[Opening Available data section]
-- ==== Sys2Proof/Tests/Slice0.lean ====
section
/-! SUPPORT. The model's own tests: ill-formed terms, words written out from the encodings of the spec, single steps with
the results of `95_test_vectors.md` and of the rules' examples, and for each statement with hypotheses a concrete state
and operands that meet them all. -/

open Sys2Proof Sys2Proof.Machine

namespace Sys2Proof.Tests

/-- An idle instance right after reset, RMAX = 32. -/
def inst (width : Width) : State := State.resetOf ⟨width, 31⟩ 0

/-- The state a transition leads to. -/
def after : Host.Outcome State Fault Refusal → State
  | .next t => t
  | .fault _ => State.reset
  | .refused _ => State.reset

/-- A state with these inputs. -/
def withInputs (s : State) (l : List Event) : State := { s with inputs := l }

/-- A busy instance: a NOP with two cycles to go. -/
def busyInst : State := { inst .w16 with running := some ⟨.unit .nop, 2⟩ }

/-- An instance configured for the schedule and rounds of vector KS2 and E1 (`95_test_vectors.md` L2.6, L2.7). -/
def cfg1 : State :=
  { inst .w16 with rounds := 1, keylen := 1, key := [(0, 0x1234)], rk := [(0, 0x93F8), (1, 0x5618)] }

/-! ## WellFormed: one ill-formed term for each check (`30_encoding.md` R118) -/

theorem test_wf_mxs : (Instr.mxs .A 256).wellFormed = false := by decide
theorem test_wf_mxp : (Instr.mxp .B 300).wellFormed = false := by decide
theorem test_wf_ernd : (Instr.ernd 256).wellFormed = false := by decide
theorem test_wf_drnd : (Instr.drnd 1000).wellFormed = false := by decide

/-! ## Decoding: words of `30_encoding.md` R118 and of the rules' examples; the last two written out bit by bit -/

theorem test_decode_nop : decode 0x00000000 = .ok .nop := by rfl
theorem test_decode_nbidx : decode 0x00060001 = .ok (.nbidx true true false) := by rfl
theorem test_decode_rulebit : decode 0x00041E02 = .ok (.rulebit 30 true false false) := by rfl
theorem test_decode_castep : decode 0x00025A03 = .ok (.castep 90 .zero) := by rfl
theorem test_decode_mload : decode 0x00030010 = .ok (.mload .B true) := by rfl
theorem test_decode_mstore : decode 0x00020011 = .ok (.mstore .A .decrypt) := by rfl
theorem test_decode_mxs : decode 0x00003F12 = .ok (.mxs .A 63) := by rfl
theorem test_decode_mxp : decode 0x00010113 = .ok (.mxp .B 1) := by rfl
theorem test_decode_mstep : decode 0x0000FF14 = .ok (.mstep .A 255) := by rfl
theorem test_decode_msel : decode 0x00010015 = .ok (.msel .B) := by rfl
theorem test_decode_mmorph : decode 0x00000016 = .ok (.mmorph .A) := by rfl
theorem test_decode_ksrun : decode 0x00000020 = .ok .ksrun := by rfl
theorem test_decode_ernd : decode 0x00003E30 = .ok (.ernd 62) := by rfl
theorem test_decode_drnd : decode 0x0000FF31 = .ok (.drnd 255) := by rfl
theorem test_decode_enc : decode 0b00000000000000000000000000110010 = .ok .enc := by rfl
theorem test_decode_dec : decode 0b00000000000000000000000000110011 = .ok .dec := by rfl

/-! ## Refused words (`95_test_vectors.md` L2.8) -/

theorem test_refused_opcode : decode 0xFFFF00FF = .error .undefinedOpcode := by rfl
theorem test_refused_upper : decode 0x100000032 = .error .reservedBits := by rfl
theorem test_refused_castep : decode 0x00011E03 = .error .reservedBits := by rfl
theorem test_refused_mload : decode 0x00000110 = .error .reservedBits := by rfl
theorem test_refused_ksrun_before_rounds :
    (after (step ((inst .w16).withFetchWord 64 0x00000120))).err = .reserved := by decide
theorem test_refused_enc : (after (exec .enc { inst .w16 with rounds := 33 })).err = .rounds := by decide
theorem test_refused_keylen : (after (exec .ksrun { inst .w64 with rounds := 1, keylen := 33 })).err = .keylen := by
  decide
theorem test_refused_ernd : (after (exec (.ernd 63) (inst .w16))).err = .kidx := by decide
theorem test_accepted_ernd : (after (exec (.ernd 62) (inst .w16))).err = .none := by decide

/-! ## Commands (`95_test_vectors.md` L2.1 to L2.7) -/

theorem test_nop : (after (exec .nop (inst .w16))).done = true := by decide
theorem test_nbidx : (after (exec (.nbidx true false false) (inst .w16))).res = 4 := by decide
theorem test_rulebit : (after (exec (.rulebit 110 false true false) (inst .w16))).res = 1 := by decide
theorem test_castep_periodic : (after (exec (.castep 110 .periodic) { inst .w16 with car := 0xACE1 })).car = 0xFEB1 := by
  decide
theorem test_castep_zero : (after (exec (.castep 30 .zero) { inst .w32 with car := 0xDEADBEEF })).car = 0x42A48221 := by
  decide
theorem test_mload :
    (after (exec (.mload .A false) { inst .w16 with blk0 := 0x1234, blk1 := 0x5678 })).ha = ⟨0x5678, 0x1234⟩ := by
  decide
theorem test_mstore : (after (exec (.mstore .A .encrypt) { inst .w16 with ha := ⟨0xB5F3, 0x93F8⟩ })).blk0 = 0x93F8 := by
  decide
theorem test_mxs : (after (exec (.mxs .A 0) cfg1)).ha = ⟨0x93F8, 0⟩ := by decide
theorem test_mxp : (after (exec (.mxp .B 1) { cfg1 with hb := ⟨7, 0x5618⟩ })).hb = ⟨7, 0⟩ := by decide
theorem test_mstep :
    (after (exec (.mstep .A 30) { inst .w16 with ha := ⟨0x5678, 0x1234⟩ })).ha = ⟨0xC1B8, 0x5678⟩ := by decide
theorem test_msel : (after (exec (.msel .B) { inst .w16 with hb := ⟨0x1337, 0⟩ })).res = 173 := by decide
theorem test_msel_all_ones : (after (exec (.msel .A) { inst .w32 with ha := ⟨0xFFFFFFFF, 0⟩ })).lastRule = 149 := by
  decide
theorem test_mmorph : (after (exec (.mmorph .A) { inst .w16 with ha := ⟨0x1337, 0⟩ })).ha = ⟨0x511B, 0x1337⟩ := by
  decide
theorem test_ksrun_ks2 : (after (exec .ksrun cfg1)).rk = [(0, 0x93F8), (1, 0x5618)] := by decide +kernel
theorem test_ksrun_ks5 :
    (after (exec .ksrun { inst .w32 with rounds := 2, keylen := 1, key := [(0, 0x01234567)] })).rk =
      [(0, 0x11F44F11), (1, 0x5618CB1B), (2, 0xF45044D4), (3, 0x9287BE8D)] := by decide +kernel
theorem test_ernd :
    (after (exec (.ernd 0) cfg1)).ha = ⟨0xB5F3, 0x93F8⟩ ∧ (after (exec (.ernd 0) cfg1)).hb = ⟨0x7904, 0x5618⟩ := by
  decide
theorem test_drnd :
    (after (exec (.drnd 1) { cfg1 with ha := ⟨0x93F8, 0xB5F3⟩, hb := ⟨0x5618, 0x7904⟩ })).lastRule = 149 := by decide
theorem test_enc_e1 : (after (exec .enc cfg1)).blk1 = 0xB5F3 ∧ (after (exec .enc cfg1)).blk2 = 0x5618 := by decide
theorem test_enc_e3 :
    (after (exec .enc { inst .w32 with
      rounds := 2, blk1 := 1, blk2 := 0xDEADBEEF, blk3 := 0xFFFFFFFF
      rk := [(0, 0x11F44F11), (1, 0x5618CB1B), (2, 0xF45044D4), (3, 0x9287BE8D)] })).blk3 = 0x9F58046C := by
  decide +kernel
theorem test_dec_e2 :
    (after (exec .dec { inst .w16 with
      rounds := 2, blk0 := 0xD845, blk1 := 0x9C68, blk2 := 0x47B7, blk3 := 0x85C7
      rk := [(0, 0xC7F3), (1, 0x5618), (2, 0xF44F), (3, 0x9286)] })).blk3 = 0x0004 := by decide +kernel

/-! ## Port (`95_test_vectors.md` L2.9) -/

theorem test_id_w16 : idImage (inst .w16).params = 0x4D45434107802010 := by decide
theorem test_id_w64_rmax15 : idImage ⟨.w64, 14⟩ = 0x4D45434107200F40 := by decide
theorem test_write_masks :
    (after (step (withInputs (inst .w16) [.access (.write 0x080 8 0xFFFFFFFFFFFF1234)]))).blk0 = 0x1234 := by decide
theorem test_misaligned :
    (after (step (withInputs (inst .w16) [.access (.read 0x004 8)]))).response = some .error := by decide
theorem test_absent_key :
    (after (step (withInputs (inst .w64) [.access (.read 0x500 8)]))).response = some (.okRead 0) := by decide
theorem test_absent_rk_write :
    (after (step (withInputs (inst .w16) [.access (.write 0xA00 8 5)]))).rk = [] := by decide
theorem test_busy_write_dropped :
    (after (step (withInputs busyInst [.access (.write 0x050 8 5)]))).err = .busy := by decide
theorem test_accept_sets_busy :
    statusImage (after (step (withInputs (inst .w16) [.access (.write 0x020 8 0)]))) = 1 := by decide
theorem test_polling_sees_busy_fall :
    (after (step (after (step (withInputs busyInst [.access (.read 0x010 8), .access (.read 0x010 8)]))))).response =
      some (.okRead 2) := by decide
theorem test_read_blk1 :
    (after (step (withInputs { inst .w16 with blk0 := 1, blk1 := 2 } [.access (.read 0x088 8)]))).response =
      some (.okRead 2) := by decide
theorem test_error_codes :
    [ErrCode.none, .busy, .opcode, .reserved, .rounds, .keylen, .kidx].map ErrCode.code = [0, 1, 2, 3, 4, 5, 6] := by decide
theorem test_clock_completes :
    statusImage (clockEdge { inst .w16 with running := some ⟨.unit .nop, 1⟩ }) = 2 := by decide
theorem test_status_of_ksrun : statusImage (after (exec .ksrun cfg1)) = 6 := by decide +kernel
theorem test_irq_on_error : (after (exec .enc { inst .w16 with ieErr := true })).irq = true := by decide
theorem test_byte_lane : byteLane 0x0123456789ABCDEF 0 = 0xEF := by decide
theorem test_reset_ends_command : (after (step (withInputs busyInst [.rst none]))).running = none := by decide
[Closing Available data section]
* **Exercise aim**:
Identify all lines in the records above with the word "idImage".

* **Answer area**:
theorem test_id_w16 : idImage (inst .w16).params = 0x4D45434107802010 := by decide
theorem test_id_w64_rmax15 : idImage ⟨.w64, 14⟩ = 0x4D45434107200F40 := by decide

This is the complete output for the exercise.